=== Task item ===
From the entries, copy every line that carries the string "Machine".
BEGIN Material for this exercise
-- ==== Sys2Proof/Machine/Sha.lean ====
section
/-!
DEFINITION. SHA-512, which the firmware takes over a kernel's code (03_assembly_object.md R57). The spec names the digest
and does not give the function: it is FIPS 180-4's (PRESUMED, log 10).
-/

namespace Sys2Proof.Machine

/-- The eight initial words. -/
def shaInit : List W64 :=
  [0x6a09e667f3bcc908#64, 0xbb67ae8584caa73b#64, 0x3c6ef372fe94f82b#64, 0xa54ff53a5f1d36f1#64,
   0x510e527fade682d1#64, 0x9b05688c2b3e6c1f#64, 0x1f83d9abfb41bd6b#64, 0x5be0cd19137e2179#64]

def shaK0 : List W64 :=
  [0x428a2f98d728ae22#64, 0x7137449123ef65cd#64, 0xb5c0fbcfec4d3b2f#64, 0xe9b5dba58189dbbc#64,
   0x3956c25bf348b538#64, 0x59f111f1b605d019#64, 0x923f82a4af194f9b#64, 0xab1c5ed5da6d8118#64,
   0xd807aa98a3030242#64, 0x12835b0145706fbe#64, 0x243185be4ee4b28c#64, 0x550c7dc3d5ffb4e2#64,
   0x72be5d74f27b896f#64, 0x80deb1fe3b1696b1#64, 0x9bdc06a725c71235#64, 0xc19bf174cf692694#64,
   0xe49b69c19ef14ad2#64, 0xefbe4786384f25e3#64, 0x0fc19dc68b8cd5b5#64, 0x240ca1cc77ac9c65#64]

def shaK1 : List W64 :=
  [0x2de92c6f592b0275#64, 0x4a7484aa6ea6e483#64, 0x5cb0a9dcbd41fbd4#64, 0x76f988da831153b5#64,
   0x983e5152ee66dfab#64, 0xa831c66d2db43210#64, 0xb00327c898fb213f#64, 0xbf597fc7beef0ee4#64,
   0xc6e00bf33da88fc2#64, 0xd5a79147930aa725#64, 0x06ca6351e003826f#64, 0x142929670a0e6e70#64,
   0x27b70a8546d22ffc#64, 0x2e1b21385c26c926#64, 0x4d2c6dfc5ac42aed#64, 0x53380d139d95b3df#64,
   0x650a73548baf63de#64, 0x766a0abb3c77b2a8#64, 0x81c2c92e47edaee6#64, 0x92722c851482353b#64]

def shaK2 : List W64 :=
  [0xa2bfe8a14cf10364#64, 0xa81a664bbc423001#64, 0xc24b8b70d0f89791#64, 0xc76c51a30654be30#64,
   0xd192e819d6ef5218#64, 0xd69906245565a910#64, 0xf40e35855771202a#64, 0x106aa07032bbd1b8#64,
   0x19a4c116b8d2d0c8#64, 0x1e376c085141ab53#64, 0x2748774cdf8eeb99#64, 0x34b0bcb5e19b48a8#64,
   0x391c0cb3c5c95a63#64, 0x4ed8aa4ae3418acb#64, 0x5b9cca4f7763e373#64, 0x682e6ff3d6b2b8a3#64,
   0x748f82ee5defb2fc#64, 0x78a5636f43172f60#64, 0x84c87814a1f0ab72#64, 0x8cc702081a6439ec#64]

def shaK3 : List W64 :=
  [0x90befffa23631e28#64, 0xa4506cebde82bde9#64, 0xbef9a3f7b2c67915#64, 0xc67178f2e372532b#64,
   0xca273eceea26619c#64, 0xd186b8c721c0c207#64, 0xeada7dd6cde0eb1e#64, 0xf57d4f7fee6ed178#64,
   0x06f067aa72176fba#64, 0x0a637dc5a2c898a6#64, 0x113f9804bef90dae#64, 0x1b710b35131c471b#64,
   0x28db77f523047d84#64, 0x32caab7b40c72493#64, 0x3c9ebe0a15c9bebc#64, 0x431d67c49c100d4c#64,
   0x4cc5d4becb3e42b6#64, 0x597f299cfc657e2a#64, 0x5fcb6fab3ad6faec#64, 0x6c44198c4a475817#64]

/-- The eighty round constants. -/
def shaK : List W64 := shaK0 ++ shaK1 ++ shaK2 ++ shaK3

/-- Rotate a word to the right. -/
def rotr (x : W64) (n : Nat) : W64 := (x >>> n) ||| (x <<< (64 - n))

/-- The big-endian number of a list of bytes. -/
def ofBe (bs : List Byte) : Nat := bs.foldl (fun a b => a * 256 + b.toNat) 0

/-- The n bytes of a number, big-endian. -/
def beBytes (n x : Nat) : List Byte := (leBytes n x).reverse

/-- The message schedule, newest word first: n more words. -/
def shaExpand : Nat → List W64 → List W64
  | 0, ws => ws
  | n + 1, ws =>
    let a := ws.getD 14 0
    let b := ws.getD 1 0
    let s0 := rotr a 1 ^^^ rotr a 8 ^^^ (a >>> 7)
    let s1 := rotr b 19 ^^^ rotr b 61 ^^^ (b >>> 6)
    shaExpand n ((ws.getD 15 0 + s0 + ws.getD 6 0 + s1) :: ws)

/-- One round. -/
def shaRound (h : List W64) (kw : W64 × W64) : List W64 :=
  let x := fun (i : Nat) => h.getD i 0
  let e := x 4
  let a := x 0
  let t1 := x 7 + (rotr e 14 ^^^ rotr e 18 ^^^ rotr e 41) + ((e &&& x 5) ^^^ (~~~e &&& x 6)) + kw.1 + kw.2
  let t2 := (rotr a 28 ^^^ rotr a 34 ^^^ rotr a 39) + ((a &&& x 1) ^^^ (a &&& x 2) ^^^ (x 1 &&& x 2))
  [t1 + t2, a, x 1, x 2, x 3 + t1, e, x 5, x 6]

/-- The compression of one block of 128 bytes. -/
def shaBlock (h : List W64) (bs : List Byte) : List W64 :=
  let ws := ((List.range 16).map fun i => BitVec.ofNat 64 (ofBe ((bs.drop (8 * i)).take 8))).reverse
  let out := (shaK.zip (shaExpand 64 ws).reverse).foldl shaRound h
  (h.zip out).map fun (p : W64 × W64) => p.1 + p.2

/-- The blocks of a padded message, at most n. -/
def shaBlocks : Nat → List W64 → List Byte → List W64
  | 0, h, _ => h
  | n + 1, h, bs => if bs.isEmpty then h else shaBlocks n (shaBlock h (bs.take 128)) (bs.drop 128)

/-- The 64 bytes of the digest. -/
def sha512 (bs : List Byte) : List Byte :=
  let n := bs.length
  let pad := (128 - (n + 17) % 128) % 128
  let m := bs ++ [0x80#8] ++ List.replicate pad 0 ++ beBytes 16 (8 * n)
  ((shaBlocks (m.length / 128) shaInit m).map fun (w : W64) => beBytes 8 w.toNat).flatten

end Sys2Proof.Machine
end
END Material for this exercise
=== Result ===
-- ==== Sys2Proof/Machine/Sha.lean ====
namespace Sys2Proof.Machine
end Sys2Proof.Machine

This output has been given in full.